Confieso que no sigo de cerca la campaña de Madrid. No voto ahí, y eso que me ahorro. Pero el otro día leí unas palabras de la candidata de Ahora Madrid, que es una joint venture de Podemos, que me dejaron helada. "Nos importa un pimiento la ideología, porque lo que nos preocupa es la vida de la gente". Yo, por un instante, pensé que estaba delante de un revival de aquel Fernández de la Mora y su crepúsculo de las ideologías, que publicó poco antes de que Manuela Carmena se hiciera del Partido Comunista de España como para desmentirle.
De haber dicho aquello uno de los chicos nuevos en la polis, no me hubiera extrañado nada. Es la clase de demagogia que vienen impartiendo. No les importa la ideología a la hora de pescar votos, claro que no. Es más, decir que no les importa sirve de cebo en unos tiempos desorientados. Pero la ideología es, por supuesto, el criterio que determina las filias y fobias de estos que dicen que les importa un pimiento. ¿O es que, ya que hablamos de Madrid, detestan tanto a Aguirre por su carácter y su vestuario?
Si la ideología es lo que era, el aparente desdén por ella forma parte del pastiche ideológico populista, que recrea una vez más un universo maniqueo en el que la ficción que llaman la gente lucha, sin división de intereses alguna, contra la ficción que llaman la casta, igualmente monolítica en la defensa de prebendas, mamandurrias y privilegios. Pero yo venía a hablar de Carmena. Más o menos. Porque Carmena es una histórica. Lo era ya cuando los de mi quinta, aún en fase de acné juvenil, nos metimos en la guerra. Ella era entonces una de las abogadas laboralistas conocidas del PCE.
Ese pasado de Carmena no sé si ha sido determinante en su fichaje por Podemos, pero es obvio que lo destacan. Tener a una luchadora antifranquista los lleva a esas batallas del pasado en las que no estuvieron y por las que sienten nostalgia, y al momento virginal previo a la Transición. Una Transición de la que abominan por lo mismo que abominó entonces la extrema izquierda, aunque no el PCE. Y es que no fue, ¡ay!, una ruptura revolucionaria, sino un enjuague, un apaño y un catálogo de cesiones de la izquierda a los restos de la dictadura.

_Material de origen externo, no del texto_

/-- Settles O18: the record is the converted one, staged; the deck follows the occupancy decided. -/
theorem goodSampleConverts : Obligations.GoodSampleConverts := by
  unfold Obligations.GoodSampleConverts
  rintro s dig ch raw w f c kept power delivers rfl out rfl rfl rfl
  obtain ⟨t, x, y, k, runs, keeps, took⟩ := good_delivered power delivers out raw
  obtain ⟨setY, liveY, fineY, windowY, signalY, timerY, occupiedY⟩ := y.staged_keeps k
  have stY := y.staged_st k
  have goodY := y.staged_goodCount k
  have stableY := y.staged_stable (by rw [took.decided]; exact took.stable) k
  have y_st : y.st = x.st := by rw [took.decided]
  have occupancy := ChannelState.occupancy_iff (took.set ▸ took.live)
  rw [took.set, took.occupied, weighed_one] at occupancy
  have occupied : (t.chan ch).occupied = x.occupancy := by rw [took.chan, occupiedY, took.decided]
  have st : (t.chan ch).st = (match (s.chan ch).st with
      | .fault => if 1 < (s.chan ch).set.M then .starting else .active
      | .starting => if (s.chan ch).goodCount + 1 < (s.chan ch).set.M then .starting else .active
      | other => other) := by
    rw [took.chan, stY, y_st, took.st, took.decided]
    simp only [took.set, took.good]
    cases h : (s.chan ch).st with
    | fault => simp; split <;> split <;> first | rfl | omega
    | starting => simp; split <;> split <;> first | rfl | omega
    | off => exact absurd h out
    | active => simp
    | service => simp
  refine ⟨t, runs, keeps, ?_, ?_, ?_, st, took.channelFlag, ?_, ?_, ?_, ?_, ?_, ?_, ?_, took.others, ?_⟩
  · rw [took.chan, liveY, took.decided, took.live, weighed_one, reported]
    push_cast
    rfl
  · rw [took.chan, fineY, took.decided]; exact took.fine
  · rw [took.chan, windowY, took.decided]; exact took.window
  · rw [took.chan, goodY, y_st, took.st, took.decided]
    simp only [took.good]
    cases (s.chan ch).st <;> simp
  · rw [took.chan, signalY, took.decided]; exact took.signal
  · intro inactive
    have idle : y.st ≠ .active := by
      rw [y_st, took.st]
      split
      · simp
      · exact inactive
    obtain ⟨z, drift, block⟩ := ChannelState.staged_inactive idle k
    refine ⟨?_, ?_, ?_⟩
    · rw [took.chan, z, took.decided]; exact took.z
    · rw [took.chan, drift, took.decided]; exact took.drift
    · rw [took.chan, block, took.decided]
      simp only [took.zeroBlock]
      rfl
  · intro idle
    obtain ⟨tkt, capture, slot, flag, -⟩ := took.idle (took.capture.trans idle)
    exact ⟨tkt, capture, slot.trans took.slot, flag⟩
  · have steady : y.steady = true ↔ (s.chan ch).set.M ≤ (t.chan ch).window.length ∧
        fineSpread (t.chan ch).window ≤ ((s.chan ch).set.b * (s.chan ch).set.d : Nat) := by
      rw [ChannelState.steady_iff, took.chan, windowY, took.decided]
      simp only [took.set]
    rw [← steady, took.chan]
    exact stableY
  · rw [took.chan, timerY, took.decided]
    simp only [took.timer, State.timer, signalTime_eq]
  · rw [occupied]; exact occupancy
  · intro b new hb hnew
    obtain rfl := Channel.eq_of_bridge? hb
    have position : new = s.positionAt b x.occupancy := by
      simp only [hnew, occupied, State.positionAt, State.beamsClear, Bool.and_assoc,
        eq_comm (a := x.occupancy) (b := (s.chan b.channel).occupied)]
      cases (s.bridge b).pos <;> rfl
    subst position
    refine ⟨took.deck b hb, fun p => took.deckFlag b p hb, fun idle => ?_⟩
    obtain ⟨-, -, -, -, captured⟩ := took.idle (took.capture.trans idle)
    rw [took.deck b hb, captured b hb, State.vacatesDeck_eq]
    simp only [decide_eq_true_eq]
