-- ==== Sys2Proof/Proofs/WeighingKept.lean ====
section
/-! PROOFS. The weighing invariant of O58, channel by channel: what it says of one channel with its deck, and that every operation of a
channel or a deck keeps it. -/

namespace Sys2Proof.Machine

/-! One channel and its deck -/

/-- A capture in flight keeps within its list and its attempts (R20, R21). -/
def Capture.fits (k : Capture) (set : ChannelSettings) : Prop :=
  k.samples.length ≤ set.M ∧ 1 ≤ k.attempt ∧ k.attempt ≤ set.Rf + 2 ∧ 0 ≤ k.tare

/-- The vehicle is in place: the deck in ON_DECK, or the platform, which has no deck, occupied (R18). -/
def ChannelState.placed (c : ChannelState) : Option BridgeState → Bool
  | some x => x.pos == .onDeck
  | none => c.occupied

/-- What the weighing invariant says of a channel and its deck. -/
structure ChannelState.Holds (c : ChannelState) (deck : Option BridgeState) : Prop where
  sound : c.sound
  flight : ∀ k, c.capture = some k → c.st = .active ∧ c.slot = none ∧ c.placed deck = true ∧ k.fits c.set
  mark : ∀ x, deck = some x → x.captured = true → x.pos = .onDeck ∧ c.capture = none

def State.deckOf (s : State) (ch : Channel) : Option BridgeState := ch.bridge?.map s.bridge

theorem State.inPlace_eq (s : State) (ch : Channel) : s.inPlace ch = (s.chan ch).placed (s.deckOf ch) := by
  unfold State.inPlace State.deckOf ChannelState.placed
  cases ch.bridge? <;> rfl

theorem State.weighingSound_iff (s : State) : s.weighingSound ↔ ∀ ch, (s.chan ch).Holds (s.deckOf ch) := by
  constructor
  · rintro ⟨channels, decks⟩ ch
    obtain ⟨sound, flight⟩ := channels ch (by cases ch <;> simp)
    refine ⟨sound, fun k hk => ?_, fun x hx captured => ?_⟩
    · obtain ⟨st, slot, place, rest⟩ := flight k hk
      exact ⟨st, slot, by rw [← State.inPlace_eq]; exact place, rest⟩
    · obtain ⟨b, hb, rfl⟩ := Option.map_eq_some_iff.mp hx
      obtain rfl := Channel.eq_of_bridge? hb
      exact decks b (by cases b <;> simp) captured
  · intro h
    refine ⟨fun ch _ => ⟨(h ch).sound, fun k hk => ?_⟩, fun b _ captured => ?_⟩
    · obtain ⟨st, slot, place, rest⟩ := (h ch).flight k hk
      exact ⟨st, slot, by rw [State.inPlace_eq]; exact place, rest⟩
    · exact (h b.channel).mark (s.bridge b) (by simp [State.deckOf]) captured

/-- An operation of one channel and its deck that keeps what the invariant says of them. -/
structure State.KeepsSound (s : State) (ch : Channel) (t : State) : Prop where
  channels : ∀ o, o ≠ ch → t.chan o = s.chan o
  bridges : ∀ b, ch.bridge? ≠ some b → t.bridge b = s.bridge b
  own : (s.chan ch).Holds (s.deckOf ch) → (t.chan ch).Holds (t.deckOf ch)

theorem State.KeepsSound.sound {s t : State} {ch : Channel} (h : s.KeepsSound ch t) (hs : s.weighingSound) : t.weighingSound := by
  rw [State.weighingSound_iff] at hs ⊢
  intro o
  by_cases mine : o = ch
  · rw [mine]; exact h.own (hs ch)
  · have deck : t.deckOf o = s.deckOf o := by
      unfold State.deckOf
      cases hb : o.bridge? with
      | none => rfl
      | some b =>
        have other : ch.bridge? ≠ some b := fun h' => mine ((Channel.eq_of_bridge? hb).trans (Channel.eq_of_bridge? h').symm)
        simp only [Option.map_some, h.bridges b other]
    rw [h.channels o mine, deck]
    exact hs o

theorem State.KeepsSound.refl (s : State) (ch : Channel) : s.KeepsSound ch s := ⟨fun _ _ => rfl, fun _ _ => rfl, id⟩

theorem State.KeepsSound.trans {s t u : State} {ch : Channel} (h : s.KeepsSound ch t) (g : t.KeepsSound ch u) : s.KeepsSound ch u :=
  ⟨fun o ho => (g.channels o ho).trans (h.channels o ho), fun b hb => (g.bridges b hb).trans (h.bridges b hb), fun hs => g.own (h.own hs)⟩
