-- ==== Sys2Proof/Proofs/Links.lean ====
section
/-! PROOFS. The receivers of the two lines: O10, O11. -/

namespace Sys2Proof.Machine

/-! Events of a line -/

/-- An event of a line that changes the port's record alone. -/
theorem run_onLine {s : State} {p : Port} {f : State → State} {x : PortState} (power : s.powered = true) (online : s.receives p = true)
    (hf : f s = s.setPort p x) : run (Links.onLine p f) s = .next (s.setPort p x).settle :=
  run_settles power _ (by rw [Links.onLine, if_pos online, hf]) (by simp) (by simp)

theorem run_onLine_same {s : State} {p : Port} {f : State → State} (power : s.powered = true) (online : s.receives p = true)
    (hf : f s = s) : run (Links.onLine p f) s = .next s.settle :=
  run_settles power _ (by rw [Links.onLine, if_pos online, hf]) rfl rfl

theorem State.discard_eq (s : State) (p : Port) (f : Counters → Counters) {c : Counters} (h : f (s.port p).counters = c) :
    s.discard p f = s.setPort p { s.port p with rx := .hunting, counters := c } := by rw [State.discard, h]

theorem State.isLead_setPort (s : State) (p q : Port) (x : PortState) (c : LineChar) : (s.setPort q x).isLead p c = s.isLead p c := by
  cases p <;> cases q <;> rfl

theorem State.lengthErrorAt_iff (s : State) (p : Port) (c : LineChar) :
    s.lengthErrorAt p c = true ↔
      (s.port p).rx ≠ .hunting ∧ ((p = .office ∧ isAddress c = true) ∨
        ((∃ lead, (s.port p).rx = .length lead) ∧ ((byteOf c).toNat = 0 ∨ 200 < (byteOf c).toNat))) := by
  have zero : (byteOf c == 0) = true ↔ (byteOf c).toNat = 0 := by
    rw [beq_iff_eq, BitVec.toNat_eq]; rfl
  unfold State.lengthErrorAt
  cases hrx : (s.port p).rx with
  | hunting => simp
  | length lead => simp only [Bool.or_eq_true, Bool.and_eq_true, zero, decide_eq_true_eq, beq_iff_eq]; simp [or_assoc]
  | body lead need kept => simp
  | check lead kept first => simp

theorem State.lengthError_eq (s : State) (p : Port) (c : LineChar) :
    s.lengthError p c = s.setPort p
      { s.port p with
        rx := if p = .office ∧ isAddress c = true ∧ s.isLead .office c = true then .length c else .hunting
        counters := { (s.port p).counters with length := min ((s.port p).counters.length + 1) 65535 } } := by
  have counted : (s.port p).counters.addLength = { (s.port p).counters with length := min ((s.port p).counters.length + 1) 65535 } := by
    simp only [Counters.addLength, saturating_eq_min]
  unfold State.lengthError
  dsimp only
  rw [State.discard_eq s p _ counted]
  by_cases lead : p = .office ∧ isAddress c = true
  · obtain ⟨rfl, address⟩ := lead
    simp only [address, and_self, if_true, true_and, State.hunt, State.setRx, State.setPort_setPort, State.port_setPort,
      State.isLead_setPort]
  · have other : ¬(p = .office ∧ isAddress c = true ∧ s.isLead .office c = true) := fun h => lead ⟨h.1, h.2.1⟩
    rw [if_neg lead, if_neg other]

theorem State.midFrame_eq (s : State) (p : Port) : s.midFrame p = decide ((s.port p).rx ≠ .hunting) := by
  unfold State.midFrame
  cases (s.port p).rx <;> simp

/-- Settles O10. -/
theorem receiverTakesCharacters : Obligations.ReceiverTakesCharacters := by
  refine ⟨fun s p power online => ⟨fun c hc => ⟨fun mid => ⟨?_, ?_, ?_⟩, ?_, fun lead kept first rx => ?_, fun ch err => ?_⟩,
    fun hunting => ⟨?_, ?_, ?_⟩⟩, fun s p c power online => ⟨s.lengthErrorAt_iff p c, fun err => ?_, fun fine => ⟨fun rx => ?_,
    fun lead rx => ?_, fun lead need kept rx => ?_, fun lead kept rx => ?_, fun lead kept first rx bad => ?_⟩⟩⟩
  · refine run_onLine power online ?_
    rw [s.midFrame_eq, if_pos (by simpa using mid), hc]
    exact s.discard_eq p _ (by simp only [Counters.addChar, saturating_eq_min])
  · refine run_onLine power online ?_
    rw [s.midFrame_eq, if_pos (by simpa using mid), hc]
    exact s.discard_eq p _ (by simp only [Counters.addOverrun, saturating_eq_min])
  · refine run_onLine power online ?_
    rw [s.midFrame_eq, if_pos (by simpa using mid), hc]
    exact s.discard_eq p _ (by simp only [Counters.addGap, saturating_eq_min])
  · rw [hc]
    exact run_onLine power online (s.discard_eq p _ (by simp only [Counters.addBreak, saturating_eq_min]))
  · refine run_onLine power online ?_
    rw [rx, hc]
    exact s.discard_eq p _ (by simp only [Counters.addCheck, saturating_eq_min])
  · refine run_onLine power online ?_
    rw [if_pos err, hc]
    exact s.lengthError_eq p ch
  · exact run_onLine_same power online (by rw [s.midFrame_eq, hunting]; rfl)
  · exact run_onLine_same power online (by rw [s.midFrame_eq, hunting]; rfl)
  · exact run_onLine_same power online (by rw [s.midFrame_eq, hunting]; rfl)
  · change run _ s = run _ s
    simp only [run, power, if_true, Links.character, Links.lengthError, Links.onLine, online, State.receive, err]
  · refine run_onLine power online ?_
    simp only [State.receive, fine, rx, Bool.false_eq_true, if_false, State.hunt, State.setRx]
  · refine run_onLine power online ?_
    simp only [State.receive, fine, rx, Bool.false_eq_true, if_false, State.setRx]
  · refine run_onLine power online ?_
    simp only [State.receive, fine, rx, Bool.false_eq_true, if_false, State.setRx, List.length_append, List.length_singleton]
  · refine run_onLine power online ?_
    simp only [State.receive, fine, rx, Bool.false_eq_true, if_false, State.setRx]
  · have failed : s.complete p lead kept [first, byteOf c] = s.discard p Counters.addCheck := by
      unfold State.complete
      split
      · rfl
      · rename_i kind body
        rw [if_neg]
        rcases bad with bad | bad
        · cases bad
        · exact bad
    change run _ s = run _ s
    simp [run, power, Links.character, Links.checkFailed, Links.onLine, online, State.receive, fine, rx, failed, Receiver.lastByte]

/-! A whole frame -/

theorem State.settle_setPort (s : State) (p : Port) (x : PortState) : (s.setPort p x).settle = s.settle.setPort p x := by
  cases p <;> rfl

theorem State.setRx_setRx (s : State) (p : Port) (r r' : Receiver) : (s.setRx p r).setRx p r' = s.setRx p r' := by
  simp [State.setRx]

theorem State.port_setRx (s : State) (p : Port) (r : Receiver) : ((s.setRx p r).port p).rx = r := by simp [State.setRx]

theorem feed_next {p : Port} {c : LineChar} {s t : State} (h : exec (.characterArriving p c) s = .next t) (rest : List LineChar) :
    feed p (c :: rest) s = feed p rest t := by rw [feed, h]

section Frame

variable {s : State} {p : Port}

/-- A character that the receiver takes moves the receiver and nothing else, where lamps and outputs are judged. -/
theorem exec_receives (judged : s.settle = s) (power : s.powered = true) (online : s.receives p = true) {c : LineChar}
    {r r' : Receiver} (h : (s.setRx p r).receive p c = s.setRx p r') :
    exec (.characterArriving p c) (s.setRx p r) = .next (s.setRx p r') := by
  have online' : (s.setRx p r).receives p = true := by cases p <;> exact online
  have power' : (s.setRx p r).powered = true := by rw [State.setRx, State.setPort_powered]; exact power
  refine (run_settles (t := s.setRx p r') power' (Links.character p c) ?_ (by simp [State.setRx]) (by simp [State.setRx])).trans ?_
  · rw [Links.character, Links.onLine, if_pos online', h]
  · rw [State.setRx, State.settle_setPort, judged]

theorem byteOf_zeroExtend (b : Byte) : byteOf (b.zeroExtend 9) = b := by
  unfold byteOf
  ext i hi
  simp [hi]
  omega

theorem isAddress_zeroExtend (b : Byte) : isAddress (b.zeroExtend 9) = false := by simp [isAddress]

theorem receive_length (lead : LineChar) {n : Nat} (h : n ≤ 199) :
    (s.setRx p (.length lead)).receive p ((BitVec.ofNat 8 (n + 1)).zeroExtend 9) = s.setRx p (.body lead (n + 1) []) := by
  have size : (BitVec.ofNat 8 (n + 1)).toNat = n + 1 := by rw [BitVec.toNat_ofNat]; omega
  have fine : (s.setRx p (.length lead)).lengthErrorAt p ((BitVec.ofNat 8 (n + 1)).zeroExtend 9) = false := by
    rw [← Bool.not_eq_true, State.lengthErrorAt_iff, isAddress_zeroExtend, byteOf_zeroExtend, size]
    simp
    omega
  rw [State.receive, if_neg (by rw [fine]; simp), State.port_setRx]
  simp only [byteOf_zeroExtend, size, State.setRx_setRx]

theorem receive_body (lead : LineChar) (need : Nat) (kept : List Byte) (b : Byte) :
    (s.setRx p (.body lead need kept)).receive p (b.zeroExtend 9) =
      s.setRx p (if need ≤ kept.length + 1 then .check lead (kept ++ [b]) none else .body lead need (kept ++ [b])) := by
  have fine : (s.setRx p (.body lead need kept)).lengthErrorAt p (b.zeroExtend 9) = false := by
    rw [← Bool.not_eq_true, State.lengthErrorAt_iff, isAddress_zeroExtend, State.port_setRx]
    simp
  rw [State.receive, if_neg (by rw [fine]; simp), State.port_setRx]
  simp only [byteOf_zeroExtend, State.setRx_setRx, List.length_append, List.length_singleton]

Si la candidata comparte el rechazo de sus compañeros de viaje a la Transición, lo ignoro. Pero ella hizo la Transición sin traumas. Al contrario, es decir, que otros luchadores antifranquistas de varias hornadas que se retiraron a la vida privada, decepcionados por la normalidad con la que se pasó de un régimen dictatorial a uno democrático. Carmena no estuvo entre ellos, sino entre los que siguieron, de un modo u otro, en el foro y ocuparon cargos que dependen de la voluntad política. Uno no es vocal del Consejo General del Poder Judicial ni representa a España en un grupo de trabajo de la ONU ni asesora al Gobierno vasco sin contar con buenas relaciones con los partidos del sistema, que en su caso fueron Izquierda Unida y PSOE.
Carmena, en fin, no es uno de los antifranquistas que quedaron marginados y perdidos, sin oficio ni beneficio, cuando el adiós a todo aquello. Ha sido miembro de una élite, de esa élite progresista, tan élite como cualquier otra, que ha tenido cargos y posiciones, prebendas y mamandurrias, durante décadas. En los perversos términos del partido que sustenta su candidatura, ha sido casta. Y esto a mí no me parece mal. En absoluto. Lo irónico es que la patrocinen los irreconciliables enemigos de los de arriba. Porque la ideología importa.